D Kelly O’Day did a great post on charting NASA’s Goddard Institute for Space Studies (GISS) temperature anomaly data, but it sticks with base R for data munging & plotting. While there’s absolutely nothing wrong with base R operations, I thought a modern take on the chart using dplyr
, magrittr
& tidyr
for data manipulation and ggplot2
for formatting would be helpful for the scores of new folk learning R this year (our little language is becoming all the rage, it seems). I also really enjoy working with weather data.
Before further exposition, here’s the result:
I made liberal use of the “piping” idiom encouraged magrittr
, dplyr
and other new R packages, including the forward assignment operator ->
(which may put some folks off a bit). That also meant using magrittr
‘s aliases for [
and [[
, which are more readable in pipes.
I don’t use library(tidyr)
since tidyr
‘s extract
conflicts with magrittr
‘s, but you’ll see a tidyr::gather
in the code for wide-to-long data shaping.

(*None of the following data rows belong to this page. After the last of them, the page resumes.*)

/-- The stamp I of a frame, in 1/256 ns: at a host ingress the base at the entry of its destination address; at a line ingress that of
the arrival of its first unit's nominal slot, plus the symbol position. None where its unit is not known. -/
def stampI (s : State) (toLine : Bool) (p : Fin 16) (place : Nat) (cycles : Int) : Option Nat :=
  if toLine then some (ofSigned 32 (baseUnits (s.baseAfter cycles) - s.pointOfs R.TIME_OFS_HOST_RX))
  else
    (s.dp.ports[p].froms.find? fun u => decide (u.1 ≤ place) && decide (place < u.1 + 236)).map fun u =>
      let at_ := s.baseAt (u.2 / 128) + symTime (u.2 % 128 + (64 + payloadBit (place - u.1)) / 2)
      ofSigned 32 (baseUnits at_ - s.pointOfs R.TIME_OFS_LINE_RX)

/-- The stamp E of a frame (R243, R244): at a line egress it is known once its first unit has been sent. -/
def stampE (s : State) (f : PtpFrame) (cycles : Int) : Option Nat :=
  if f.toLine then
    f.t1.map fun t => ofSigned 32 (baseUnits (s.baseAt t + symTime ((64 + f.bit) / 2)) + s.pointOfs R.TIME_OFS_LINE_TX)
  else some (ofSigned 32 (baseUnits (s.baseAfter cycles) + s.pointOfs R.TIME_OFS_HOST_TX))

/-- The payload bit of its unit at which a frame on its way to the line begins, and T1 of that unit where it has been sent. -/
def frameStart (s : State) (p : Fin 16) (place : Nat) : Nat × Option Nat :=
  let start := match s.unitWith p place with | some u => u.1 | none => place
  (payloadBit (place - start),
    (s.dp.ledger.retention.find? fun r => r.unit.port == p.val && r.unit.start == start).bind (·.t1))

/-! ## Stamp and correction -/

/-- A recognised frame is skipped at ingress (R240). -/
def ptpSkipped (s : State) (b : List Byte) (e u p : Nat) (marked : Bool) : Bool :=
  be16 b (p + 16) != 0 || be16 b (p + 18) != 0 || decide (160 < p + 34 - 6) || marked
    || (e == 2 && (decide (be16 b (u + 4) < be16 b (p + 2) + 2) || !s.cfgOn F.TIME_CTRL_v6_trail))

/-- A frame passes an ingress (R239–R241). -/
def ptpIngress (s : State) (toLine : Bool) (port : Fin 16) (place : Nat) (cycles : Int) : State :=
  let v := s.frameAt toLine port place
  match ptpEvent v.bytes, s.stampI toLine port place cycles with
  | some (e, u, p), some i =>
    if s.ptpSkipped v.bytes e u p v.marked then s.bump R.TIME_PTP_SKIP
    else
      let b := patch v.bytes (p + 16) (beBytes 4 i)
      let b := if e = 1 then patch b (u + 6) [0, 0] else b
      let (bit, t1) := if toLine then s.frameStart port place else (0, none)
      let f : PtpFrame :=
        { toLine := toLine, port := port, place := place, len := v.len, bytes := b, stamp := some (p, e, i), bit := bit, t1 := t1 }
      (s.patchBlocks toLine port (changedBlocks (s.blockAt toLine port) place v b)).onTime fun t => { t with flight := t.flight ++ [f] }
  | _, _ => s

/-- The corrected correctionField, and whether it saturates (R242). -/
def corrected64 (old r : Nat) : Nat × Bool :=
  let v := toSigned 64 old + (256 * r : Nat)
  if old = 2 ^ 63 - 1 ∨ (2 ^ 63 - 1 : Int) < v then (2 ^ 63 - 1, true) else (ofSigned 64 v, false)
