-- ==== Sys2Proof/Machine/Dispatch.lean ====
section
/-!
DEFINITION. The meaning of each command: one arm for each row of the table of operations and events.
-/

namespace Sys2Proof.Machine
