-- ==== Sys2Proof/Machine/Core.lean ====
section
/-! DEFINITION. The machine of this package as the host reads it. -/

def Sys2Proof.core : Host.Core := { State := Sys2Proof.Machine.State, Fault := Sys2Proof.Machine.Fault, Refusal := Sys2Proof.Machine.Refusal, step := Sys2Proof.Machine.step, reset := Sys2Proof.Machine.State.reset }
end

I chose to use the monthly temperature anomaly data as a base layer in the chart as a contrast to the monthly- and annual-anomaly means. I also marked the hottest annual- and annual-mean anomalies and framed the decades with vertical markers.
There are no hardcoded years or decades anywhere in the ggplot2
code, so this should be quite reusable as the data source gets updated.
As I come back to the chart, I think there may be a bit too much “chart junk” on it, but you can tweak it to your own aesthetic preferences (if you do, drop a note in the comments with a link to your creation).
The code is below and in this gist.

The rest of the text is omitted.